See Eisenstein series for a discussion of the series and functional identities involved in these formulas.^[1]

${\displaystyle \sigma _{3}(n)={\frac {1}{5}}\left\{6n\sigma _{1}(n)-\sigma _{1}(n)+12\sum _{0<k<n}\sigma _{1}(k)\sigma _{1}(n-k)\right\}.}$     ^[2]

${\displaystyle \sigma _{5}(n)={\frac {1}{21}}\left\{10(3n-1)\sigma _{3}(n)+\sigma _{1}(n)+240\sum _{0<k<n}\sigma _{1}(k)\sigma _{3}(n-k)\right\}.}$     ^[3]

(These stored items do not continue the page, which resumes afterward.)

-- ==== Sys2Proof/Machine/LineRows.lean ====
section
/-! DEFINITION. The events of the post line: the ends of exchanges (R35), call rounds and news (R36 to R39), and the timers of
docks (R12, R28, R44, R47, R49). -/

namespace Sys2Proof.Machine

/-! ## Replies -/

/-- A reply ends a try of the exchange in flight: good where it fits the command, else bad (R34, R35).  With no exchange in
flight its bytes are discarded.  The outcome of an exchange whose dock has changed is discarded (R47).
DESIGN CHOICE: assumption 12. -/
def replyStep (call : Bool) (fits : Exchange → Bool) (take : Exchange → State → State) (s : State) : State :=
  match s.line.inFlight with
  | none => s
  | some x =>
    let t := s.hear call
    conclude s (if !fits x then t.badTry x else if x.discard then t.freeLine else take x (t.endGood x))

/-- A reply with a status, to a command of one kind (R32, R34). -/
def statusStep (call : Bool) (kind : Cmd → Bool) (st : PostStatus) (s : State) : State :=
  replyStep call (fun x => kind x.cmd && x.cmd.allows st) (fun x t => t.statusReply x st) s

/-- A QUERY reply (R19, R51). -/
def queryStep (call : Bool) (b : StateBlock) (s : State) : State :=
  replyStep call (fun x => x.cmd == .query) (fun x t => t.queryReply x.dock (x.origin == .sweep) (readBlock b)) s

/-- The kinds of command a reply row stands for (R32), beside UNLOCK (`Cmd.isUnlock`): WRITE_TAG stamp. -/
def Cmd.isStamp : Cmd → Bool
  | .stamp _ => true
  | _ => false

/-- WRITE_TAG mark. -/
def Cmd.isMark : Cmd → Bool
  | .mark _ => true
  | _ => false

/-- SHOW. -/
def Cmd.isShow : Cmd → Bool
  | .display _ => true
  | _ => false

/-- End of a QUERY exchange (R19). -/
def execQuery (block : StateBlock) (call : Bool) (s : State) : Host.Outcome State Fault Refusal :=
  whileRunning s (queryStep call block)

/-- End of an UNLOCK exchange (R10). -/
def execUnlock (status : PostStatus) (call : Bool) (s : State) : Host.Outcome State Fault Refusal :=
  whileRunning s (statusStep call Cmd.isUnlock status)

/-- End of a LOCK exchange (R16). -/
def execLock (status : PostStatus) (call : Bool) (s : State) : Host.Outcome State Fault Refusal :=
  whileRunning s (statusStep call (fun c => c == .lock) status)

/-- End of a WRITE_TAG stamp exchange (R9). -/
def execWriteTagStamp (status : PostStatus) (call : Bool) (s : State) : Host.Outcome State Fault Refusal :=
  whileRunning s (statusStep call Cmd.isStamp status)

/-- End of a WRITE_TAG clear exchange (R20). -/
def execWriteTagClear (status : PostStatus) (call : Bool) (s : State) : Host.Outcome State Fault Refusal :=
  whileRunning s (statusStep call (fun c => c == .clear) status)

/-- End of a WRITE_TAG mark exchange: the record keeps its mark whatever the status (R22). -/
def execWriteTagMark (status : PostStatus) (call : Bool) (s : State) : Host.Outcome State Fault Refusal :=
  whileRunning s (statusStep call Cmd.isMark status)

/-- End of a WRITE_TAG clear-mark exchange (R22). -/
def execWriteTagClearMark (status : PostStatus) (call : Bool) (s : State) : Host.Outcome State Fault Refusal :=
  whileRunning s (statusStep call (fun c => c == .clearMark) status)

/-- End of a SHOW exchange (R42). -/
def execShow (status : PostStatus) (call : Bool) (s : State) : Host.Outcome State Fault Refusal :=
  whileRunning s (statusStep call Cmd.isShow status)

/-- End of a PROBE exchange at a LOST dock (R47, R48). -/
def execProbe (status : PostStatus) (call : Bool) (s : State) : Host.Outcome State Fault Refusal :=
  whileRunning s (statusStep call (fun c => c == .probe) status)

/-- The reply timeout of a try expires with no good reply (R35). -/
def execReplyTimeout (call : Bool) (s : State) : Host.Outcome State Fault Refusal :=
  whileRunning s (replyStep call (fun _ => false) fun _ t => t)

/-- A complete reply frame, judged by the checks of R34 (R35). DESIGN CHOICE: assumption 12. -/
def frameStep (call : Bool) (frame : List LineByte) (s : State) : State :=
  replyStep call (fun x => (goodReply s.settings x frame).isSome)
    (fun x t => match goodReply s.settings x frame with
      | some (.block b) => t.queryReply x.dock (x.origin == .sweep) (readBlock b)
      | some (.status st) => t.statusReply x st
      | none => t) s

/-- A complete reply frame that fails a check of R34 (R35). -/
def execBadReply (frame : List LineByte) (call : Bool) (s : State) : Host.Outcome State Fault Refusal :=
  whileRunning s (frameStep call frame)

/-! ## Rounds -/

/-- The call wire is asserted; a FREE line begins a round (R40). -/
def execCallWireAsserted (s : State) : Host.Outcome State Fault Refusal :=
  whileRunning s fun t => conclude t (t.hear true)

/-- The address of the winner of a round with a pointer and a rank (R36). -/
def winnerOf (pointer rank : Nat) : Nat := if 120 < pointer + rank then pointer + rank - 120 else pointer + rank

/-- The call pointer after a round's winner (R36). -/
def pointerAfter (winner : Nat) : Nat := if winner = 120 then 1 else winner + 1

/-- The seven arbitration slots end (R36). DESIGN CHOICE: assumption 13. -/
def arbitrate (rank : Nat) (call : Bool) (s : State) : State := match s.line.arbiter with
  | .round none =>
    if rank < 120 then
      let w := winnerOf s.line.pointer rank
      { s with line := { s.line with arbiter := .round (some w), pointer := pointerAfter w, call } }
    else conclude s (s.endRound call)
  | .round (some _) => s
  | .exchange _ => s
  | .free => s

/-- The seven arbitration slots end with a rank on the wire (R36). -/
def execCallRoundArbitration (rank : BitVec 7) (call : Bool) (s : State) : Host.Outcome State Fault Refusal :=
  whileRunning s (arbitrate rank.toNat call)

/-- The winner a round waits for (R36). -/
def awaited (l : Line) : Option Nat := match l.arbiter with
  | .round w => w
  | .exchange _ => none
  | .free => none

/-- Good news of a round's winner (R37, R38). DESIGN CHOICE: assumption 13. -/
def newsStep (n : NewsHead) (take : State → DockNo → State) (s : State) : State := match awaited s.line with
  | some w => conclude s (s.goodNewsFrame w n take)
  | none => s

/-- TAP news (R70). -/
def execTap (n : NewsHead) (serial : Serial) (s : State) : Host.Outcome State Fault Refusal :=
  whileRunning s (newsStep n fun t d => t.tapNews d serial)

/-- INSERT news (R15). -/
def execInsert (n : NewsHead) (block : StateBlock) (s : State) : Host.Outcome State Fault Refusal :=
  whileRunning s (newsStep n fun t d => t.insertNews d (insertTag block))

/-- REMOVED news (R18). -/
def execRemoved (n : NewsHead) (s : State) : Host.Outcome State Fault Refusal :=
  whileRunning s (newsStep n State.removedNews)

/-- FAULT_KEY news (R138). -/
def execFaultKey (n : NewsHead) (code : Byte) (s : State) : Host.Outcome State Fault Refusal :=
  whileRunning s (newsStep n fun t d => t.keyItem d code.toNat)

/-- JAM news (R23). -/
def execJam (n : NewsHead) (s : State) : Host.Outcome State Fault Refusal := whileRunning s (newsStep n State.jamDock)

/-- What each item of news does at its dock (R33, R38). -/
def State.newsItem (s : State) (d : DockNo) : News → State
  | .tap serial => s.tapNews d serial
  | .insert block => s.insertNews d (insertTag block)
  | .removed => s.removedNews d
  | .faultKey code => s.keyItem d code
  | .jam => s.jamDock d

/-- A news frame as received, judged by the checks of R37 (R39). DESIGN CHOICE: assumption 13. -/
def newsFrameStep (frame : List LineByte) (call : Bool) (s : State) : State := match awaited s.line with
  | none => s
  | some w => match goodNews s.settings w frame with
    | some (seq, item) => conclude s (s.goodNewsFrame w ⟨seq, call⟩ fun t d => t.newsItem d item)
    | none => conclude s (s.badNews w call)

/-- A news frame that fails a check of R37 (R39). -/
def execBadNewsFrame (frame : List LineByte) (call : Bool) (s : State) : Host.Outcome State Fault Refusal :=
  whileRunning s (newsFrameStep frame call)

/-- The winner sends no news frame within the reply timeout (R39). -/
def execNewsTimeout (call : Bool) (s : State) : Host.Outcome State Fault Refusal :=
  whileRunning s fun t => match awaited t.line with
    | some w => conclude t (t.badNews w call)
    | none => t

/-! ## Timers of docks -/

/-- Whether an uptime timer has been reached. DESIGN CHOICE: assumption 5. -/
def due (s : State) (t : Option Nat) : Bool := t.any fun u => decide (u ≤ s.uptime)

/-- Whether the deadline of an OPEN release at an answering post has been reached (R12, R24). -/
def releaseDue (s : State) (d : DockNo) : Bool :=
  (s.dock d).online && (s.dock d).release.any fun r => r.phase == .opened && due s r.deadline

/-- The deadline of an OPEN release is reached: RELOCKING, and LOCK (R12). -/
def execReleaseDeadline (d : DockNo) (s : State) : Host.Outcome State Fault Refusal :=
  whileRunning s fun t =>
    if releaseDue t d then conclude t ((t.updRelease d fun r => { r with phase := .relocking }).put d .lock) else t

/-- A refusal flash deadline is reached (R28). -/
def execFlashDeadline (d : DockNo) (s : State) : Host.Outcome State Fault Refusal :=
  whileRunning s fun t =>
    if due t (t.dock d).flash then conclude t (t.updDock d fun k => { k with flash := none }) else t

/-- A dock's drop window ends (R44). -/
def execDropWindowEnd (d : DockNo) (s : State) : Host.Outcome State Fault Refusal :=
  whileRunning s fun t =>
    if due t (t.lane d).windowEnd then t.updLane d fun x => { x with window := 0, windowEnd := none } else t

/-- Whether a PROBE can be issued for a LOST dock whose probe timer is reached (R47). -/
def probeDue (s : State) (d : DockNo) : Bool :=
  (s.dock d).link == .lost && due s (s.lane d).probeAt && s.line.idleAt d

/-- Issues PROBE into a dock's slot; its timer runs no more until the outcome (R47). DESIGN CHOICE: assumption 36. -/
def State.issueProbe (s : State) (d : DockNo) : State :=
  { s with line := (s.line.updLane d fun x => { x with probeAt := none }).issue d .probe .probe }

/-- A LOST dock's probe timer is reached (R47). -/
def execProbeTimer (d : DockNo) (s : State) : Host.Outcome State Fault Refusal :=
  whileRunning s fun t => if probeDue t d then conclude t (t.issueProbe d) else t

/-- A sweep start: the timer restarts, and a walk begins at dock 1 unless one is in progress (R49).
DESIGN CHOICE: assumption 10. -/
def State.startSweep (s : State) : State :=
  { s with
    line := { s.line with
      sweepDue := s.uptime + s.settings.sweepPeriod
      sweepAt := match s.line.sweepAt with
        | some p => some p
        | none => some 1 } }

/-- The sweep timer expires (R49). -/
def execSweepTimer (s : State) : Host.Outcome State Fault Refusal :=
  whileRunning s fun t => if t.line.sweepDue ≤ t.uptime then conclude t t.startSweep else t

end Sys2Proof.Machine
end

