-- ==== Sys2Proof/Machine/Step.lean ====
section
/-! DEFINITION. The step of the machine: the command at the front of the queue, or a second of time when none waits. -/

namespace Sys2Proof.Machine

/-- One step: the command at the front of the queue, run on the state with the queue's rest.  With an empty queue one second
passes (R175): a tick is no row of the opcode table. DESIGN CHOICE: assumption 2. -/
def step (s : State) : Host.Outcome State Fault Refusal := match s.pending with
  | [] => .next s.tick
  | c :: rest => exec c { s with pending := rest }

/-- The state with the command a word spells put at the front of its queue; unchanged where the word spells none, as every
word does here (`decodeTableWord`). DESIGN CHOICE: assumption 2. -/
def State.withFetchWord (s : State) (nbits w : Nat) : State := match decodeTableWord nbits w with
  | some c => { s with pending := c :: s.pending }
  | none => s

end Sys2Proof.Machine
end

${\displaystyle {\begin{aligned}\sigma _{7}(n)&={\frac {1}{20}}\left\{21(2n-1)\sigma _{5}(n)-\sigma _{1}(n)+504\sum _{0<k<n}\sigma _{1}(k)\sigma _{5}(n-k)\right\}\\&=\sigma _{3}(n)+120\sum _{0<k<n}\sigma _{3}(k)\sigma _{3}(n-k).\end{aligned}}}$     ^[3][4]

${\displaystyle {\begin{aligned}\sigma _{9}(n)&={\frac {1}{11}}\left\{10(3n-2)\sigma _{7}(n)+\sigma _{1}(n)+480\sum _{0<k<n}\sigma _{1}(k)\sigma _{7}(n-k)\right\}\\&={\frac {1}{11}}\left\{21\sigma _{5}(n)-10\sigma _{3}(n)+5040\sum _{0<k<n}\sigma _{3}(k)\sigma _{5}(n-k)\right\}.\end{aligned}}}$     ^[2][5]

${\displaystyle \tau (n)={\frac {65}{756}}\sigma _{11}(n)+{\frac {691}{756}}\sigma _{5}(n)-{\frac {691}{3}}\sum _{0<k<n}\sigma _{5}(k)\sigma _{5}(n-k),}$      where τ(n) is Ramanujan's function.    ^[6][7]

Since σ_k(n) (for natural number k) and τ(n) are integers, the above formulas can be used to prove congruences^[8] for the functions. See Ramanujan tau function for some examples.

Extend the domain of the partition function by setting p(0) = 1.

${\displaystyle p(n)={\frac {1}{n}}\sum _{1\leq k\leq n}\sigma (k)p(n-k).}$     ^[9]   This recurrence can be used to compute p(n).